Penyebab ketiga, imbas dari banyaknya TKI yang mondar-mandir RI-Malaysia, serta wilayah yang jauh dari 'jangkauan' pengiriman barang, menjadikan produk ‘negara tetangga’ banyak dijumpai. Tentunya dengan banyak produk tetangga tadi, maka transaksinya pakai uang negara tenangga.
Jarak
Beranjak dari Entikong, ke wilayah perbatasan lainnya Badau. Adapun Badau adalah sebuah kecamatan diujung timur Kalimantan Barat yang juga berbatasan langsung dengan Malaysia. Bahan makanan seperti daging segar, bahan bangunan, dan bahkan bahan bakar minyak (BBM), masih bergantung dari ‘seberang’. Bukan tanpa alasan barang itu dengan mudah masuk Badau, untuk memenuhi kebutuhan daging segar seperti ayam, ikan, dan sapi. Penyebabnya memang rasional.
Impor dari Malaysia ke Badau menjadi solusi, karena jaraknya yang hanya 1 jam perjalanan, dirasa lebih efektif dibandingkan harus mendatangkan dari kota terdekat Indonesia yang jaraknya 4 jam perjalanan yaitu Putussibau menuju Badau.
Namun 4 jam dari Putussibau ke Badau lebih baik daripada dari Pontianak ke Entikong. Lantaran jalanan dari Putussibau ke Badau kondisinya jauh lebih bagus ketimbang Pontianak ke Entikong. Alhasil perjalanan Pontianak ke Entikong lebih lama 2 jam alias 6 jam!
Maka apa konsekuensinya? Kualitas daging yang ke Badau apalagi Entikong, tentu menurun plus biaya angkut yang menjadi mahal. Itulah sebabnya daging-daring di daerah perbatasan kebanyakan impor. Itulah hal-hal yang melatarbelakangi terjadinya pertarungan Rp vs RM di wilayah perbatasan. Dan hasilnya, mau tak mau kita harus akui bahwa Rp kalah telak di kawasan perbatasan.
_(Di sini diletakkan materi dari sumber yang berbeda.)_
-- ==== Sys2Proof/Tests/Slice0.lean ====
section
/-! SUPPORT. The model's own tests: well-formedness, decoding of words written out from spec/opcode_table.json, single steps with the expected values of spec/95_test_vectors.md, and a witness for the hypotheses of every obligation. -/

namespace Sys2Proof.Tests

open Sys2Proof Sys2Proof.Machine

/-- The reset state with a word at 0x200. -/
def loaded (op : Word) : State := State.reset.withFetchWord 16 op.toNat

/-- General registers set. -/
def regs (l : List (RegIdx × Byte)) (s : State) : State := l.foldl (fun s p => s.setReg p.1 p.2) s

/-- Bytes of memory set, from address `a` on. -/
def bytes (a : Nat) (l : List Byte) (s : State) : State := { s with mem := s.mem.writeBytes a l }

/-- What is seen of the next state, if there is one. -/
def seen {α : Type} (o : StepOutcome) (f : State → α) : Option α :=
  match o with
  | .next t => some (f t)
  | .fault _ => none
  | .refused _ => none

/-- The halt latch and the error record. -/
def errorOf (o : StepOutcome) : Option (Bool × Option ErrorRecord) := seen o fun t => (t.halted, t.err)

/-- The cells that are on in some columns of some rows. -/
def onCells (s : State) (rows : List (Fin 32)) (cols : List (Fin 64)) : List (Nat × Nat) :=
  rows.flatMap fun r => (cols.filter fun c => s.cell r c).map fun c => (r.val, c.val)

/-! ### Well-formedness: illegal words and oversized images are refused (R66: T7 to T10; R193: S3) -/

theorem test_family0_illegal : ([0x0000, 0x0123, 0x00E1, 0x00EF, 0x00FE] : List Word).all (fun w => !legalWord w) = true := by decide
theorem test_family5_illegal : ([0x5001, 0x5121, 0x512F] : List Word).all (fun w => !legalWord w) = true := by decide
theorem test_family8_illegal : ([0x8128, 0x8129, 0x812F] : List Word).all (fun w => !legalWord w) = true := by decide
theorem test_family9_illegal : ([0x9001, 0x9121] : List Word).all (fun w => !legalWord w) = true := by decide
theorem test_familyE_illegal : ([0xE09D, 0xE19F, 0xE1A0] : List Word).all (fun w => !legalWord w) = true := by decide
theorem test_familyF_illegal : ([0xF000, 0xF130, 0xF154, 0xF175, 0xF1FF] : List Word).all (fun w => !legalWord w) = true := by decide
theorem test_illegal_words_do_not_decode :
    ([0x0000, 0x00FE, 0x512F, 0x812F, 0x9121, 0xE1A0, 0xF1FF] : List Word).all
      (fun w => decide (decodeWord w = .error (.unknownOpcode w))) = true := by decide
theorem test_image_of_3584_fits : imageFits (List.replicate 3584 0) = true := by
  unfold imageFits; rw [List.length_replicate]; decide
theorem test_image_of_3585_does_not_fit : imageFits (List.replicate 3585 0) = false := by
  unfold imageFits; rw [List.length_replicate]; decide
theorem test_one_byte_is_truncated : decodeBytes [0x12] = .error .truncated := by decide

/-! ### Decoding: one word of each row, written out bit by bit from the table's encoding -/

theorem test_decode_clearDisplay : decodeTableWord 16 0b0000000011100000 = some .clearDisplay := by decide
theorem test_decode_ret : decodeTableWord 16 0b0000000011101110 = some .ret := by decide
theorem test_decode_jump : decodeTableWord 16 0b0001101010111100 = some (.jump 0xABC) := by decide
theorem test_decode_call : decodeTableWord 16 0b0010010000000001 = some (.call 0x401) := by decide
theorem test_decode_skipEqImm : decodeTableWord 16 0b0011001101000010 = some (.skipEqImm 3 0x42) := by decide
theorem test_decode_skipNeImm : decodeTableWord 16 0b0100101111010010 = some (.skipNeImm 0xB 0xD2) := by decide
theorem test_decode_skipEqReg : decodeTableWord 16 0b0101000100100000 = some (.skipEqReg 1 2) := by decide
theorem test_decode_setImm : decodeTableWord 16 0b0110101000101111 = some (.setImm 0xA 0x2F) := by decide
theorem test_decode_addImm : decodeTableWord 16 0b0111001000100000 = some (.addImm 2 0x20) := by decide
theorem test_decode_setReg : decodeTableWord 16 0b1000111100010000 = some (.setReg 0xF 1) := by decide
theorem test_decode_orReg : decodeTableWord 16 0b1000001010100001 = some (.orReg 2 0xA) := by decide
theorem test_decode_andReg : decodeTableWord 16 0b1000001010100010 = some (.andReg 2 0xA) := by decide
theorem test_decode_xorReg : decodeTableWord 16 0b1000001010100011 = some (.xorReg 2 0xA) := by decide
theorem test_decode_addReg : decodeTableWord 16 0b1000001010100100 = some (.addReg 2 0xA) := by decide
theorem test_decode_subReg : decodeTableWord 16 0b1000001010100101 = some (.subReg 2 0xA) := by decide
theorem test_decode_shiftRight : decodeTableWord 16 0b1000001010100110 = some (.shiftRight 2 0xA) := by decide
theorem test_decode_subRegReverse : decodeTableWord 16 0b1000001010100111 = some (.subRegReverse 2 0xA) := by decide
theorem test_decode_shiftLeft : decodeTableWord 16 0b1000111100011110 = some (.shiftLeft 0xF 1) := by decide
theorem test_decode_skipNeReg : decodeTableWord 16 0b1001000100100000 = some (.skipNeReg 1 2) := by decide
theorem test_decode_setIndex : decodeTableWord 16 0b1010001011110000 = some (.setIndex 0x2F0) := by decide
theorem test_decode_jumpWithOffset : decodeTableWord 16 0b1011001100000001 = some (.jumpWithOffset 0x301) := by decide
theorem test_decode_randomAnd : decodeTableWord 16 0b1100001100001111 = some (.randomAnd 3 0x0F) := by decide
theorem test_decode_drawSprite : decodeTableWord 16 0b1101011110100101 = some (.drawSprite 7 0xA 5) := by decide
theorem test_decode_skipIfKeyPressed : decodeTableWord 16 0b1110010110011110 = some (.skipIfKeyPressed 5) := by decide
theorem test_decode_skipIfKeyNotPressed : decodeTableWord 16 0b1110010110100001 = some (.skipIfKeyNotPressed 5) := by decide
theorem test_decode_getDelayTimer : decodeTableWord 16 0b1111001100000111 = some (.getDelayTimer 3) := by decide
theorem test_decode_waitForKey : decodeTableWord 16 0b1111010000001010 = some (.waitForKey 4) := by decide
theorem test_decode_setDelayTimer : decodeTableWord 16 0b1111001100010101 = some (.setDelayTimer 3) := by decide
theorem test_decode_setSoundTimer : decodeTableWord 16 0b1111001100011000 = some (.setSoundTimer 3) := by decide
theorem test_decode_addToIndex : decodeTableWord 16 0b1111001000011110 = some (.addToIndex 2) := by decide
theorem test_decode_setIndexToGlyph : decodeTableWord 16 0b1111010000101001 = some (.setIndexToGlyph 4) := by decide
theorem test_decode_storeBcd : decodeTableWord 16 0b1111001100110011 = some (.storeBcd 3) := by decide
theorem test_decode_storeRegisters : decodeTableWord 16 0b1111001001010101 = some (.storeRegisters 2) := by decide
theorem test_decode_loadRegisters : decodeTableWord 16 0b1111001001100101 = some (.loadRegisters 2) := by decide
Satu lagi, kebutuhan pokok di wilayah perbatasan yang sangat bergantung dengan negara tetangga adalah listrik. Pasokan listrik disana sebagian besar disuplai dari Malaysia yang bekerjasama dengan PLN. Ini disebabkan oleh daya dari PLN tidak mencukupi untuk kebutuhan warga perbatasan. Tak pelak, mayoritas warga membayar tagihan listrik harus menggunakan RM.